/-! ### `sizeBlock` -/

@[simp] theorem State.sizeBlock_line (s : State) : (s.sizeBlock).line = s.line := rfl
@[simp] theorem State.sizeBlock_phase (s : State) : (s.sizeBlock).phase = s.phase := rfl
@[simp] theorem State.sizeBlock_err (s : State) : (s.sizeBlock).err = s.err := rfl
@[simp] theorem State.sizeBlock_csum (s : State) : (s.sizeBlock).csum = s.csum := rfl
@[simp] theorem State.sizeBlock_addr (s : State) : (s.sizeBlock).addr = s.addr := rfl
@[simp] theorem State.sizeBlock_pcur (s : State) : (s.sizeBlock).pcur = s.pcur := rfl
@[simp] theorem State.sizeBlock_lenl (s : State) : (s.sizeBlock).lenl = s.lenl := rfl
@[simp] theorem State.sizeBlock_blen (s : State) : (s.sizeBlock).blen = s.nextBlen := rfl
@[simp] theorem State.sizeBlock_bidx (s : State) : (s.sizeBlock).bidx = s.bidx := rfl
@[simp] theorem State.sizeBlock_shreg (s : State) : (s.sizeBlock).shreg = s.shreg := rfl
@[simp] theorem State.sizeBlock_bitpos (s : State) : (s.sizeBlock).bitpos = s.bitpos := rfl
@[simp] theorem State.sizeBlock_half (s : State) : (s.sizeBlock).half = s.half := rfl
@[simp] theorem State.sizeBlock_timer (s : State) : (s.sizeBlock).timer = s.timer := rfl
@[simp] theorem State.sizeBlock_payload (s : State) : (s.sizeBlock).payload = s.payload := rfl
@[simp] theorem State.sizeBlock_inputs (s : State) : (s.sizeBlock).inputs = s.inputs := rfl
@[simp] theorem State.sizeBlock_byteTrace (s : State) : (s.sizeBlock).byteTrace = s.byteTrace := rfl
@[simp] theorem State.sizeBlock_bitTrace (s : State) : (s.sizeBlock).bitTrace = s.bitTrace := rfl
@[simp] theorem State.sizeBlock_lTrace (s : State) : (s.sizeBlock).lTrace = s.lTrace := rfl
@[simp] theorem State.sizeBlock_live (s : State) : (s.sizeBlock).live = s.live := rfl
@[simp] theorem State.sizeBlock_powerLosses (s : State) : (s.sizeBlock).powerLosses = s.powerLosses := rfl

/-! ### `clearSum` -/

@[simp] theorem State.clearSum_line (s : State) : (s.clearSum).line = s.line := rfl
@[simp] theorem State.clearSum_phase (s : State) : (s.clearSum).phase = s.phase := rfl
@[simp] theorem State.clearSum_err (s : State) : (s.clearSum).err = s.err := rfl
@[simp] theorem State.clearSum_csum (s : State) : (s.clearSum).csum = 0 := rfl
@[simp] theorem State.clearSum_addr (s : State) : (s.clearSum).addr = s.addr := rfl
@[simp] theorem State.clearSum_pcur (s : State) : (s.clearSum).pcur = s.pcur := rfl
@[simp] theorem State.clearSum_lenl (s : State) : (s.clearSum).lenl = s.lenl := rfl
@[simp] theorem State.clearSum_blen (s : State) : (s.clearSum).blen = s.blen := rfl
@[simp] theorem State.clearSum_bidx (s : State) : (s.clearSum).bidx = s.bidx := rfl
@[simp] theorem State.clearSum_shreg (s : State) : (s.clearSum).shreg = s.shreg := rfl
@[simp] theorem State.clearSum_bitpos (s : State) : (s.clearSum).bitpos = s.bitpos := rfl
@[simp] theorem State.clearSum_half (s : State) : (s.clearSum).half = s.half := rfl
@[simp] theorem State.clearSum_timer (s : State) : (s.clearSum).timer = s.timer := rfl
@[simp] theorem State.clearSum_payload (s : State) : (s.clearSum).payload = s.payload := rfl
@[simp] theorem State.clearSum_inputs (s : State) : (s.clearSum).inputs = s.inputs := rfl
@[simp] theorem State.clearSum_byteTrace (s : State) : (s.clearSum).byteTrace = s.byteTrace := rfl
@[simp] theorem State.clearSum_bitTrace (s : State) : (s.clearSum).bitTrace = s.bitTrace := rfl
@[simp] theorem State.clearSum_lTrace (s : State) : (s.clearSum).lTrace = s.lTrace := rfl
@[simp] theorem State.clearSum_live (s : State) : (s.clearSum).live = s.live := rfl
@[simp] theorem State.clearSum_powerLosses (s : State) : (s.clearSum).powerLosses = s.powerLosses := rfl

- WHAT YOU NEED TO DO
Would you output, from the records above, exactly the run of lines that starts at the line containing "(s.clearSum).bidx = s.bidx := rfl" and ends at the line containing "(s.clearSum).timer = s.timer := rfl", and only that run?

- RESPONSE
@[simp] theorem State.clearSum_bidx (s : State) : (s.clearSum).bidx = s.bidx := rfl
@[simp] theorem State.clearSum_shreg (s : State) : (s.clearSum).shreg = s.shreg := rfl
@[simp] theorem State.clearSum_bitpos (s : State) : (s.clearSum).bitpos = s.bitpos := rfl
@[simp] theorem State.clearSum_half (s : State) : (s.clearSum).half = s.half := rfl
@[simp] theorem State.clearSum_timer (s : State) : (s.clearSum).timer = s.timer := rfl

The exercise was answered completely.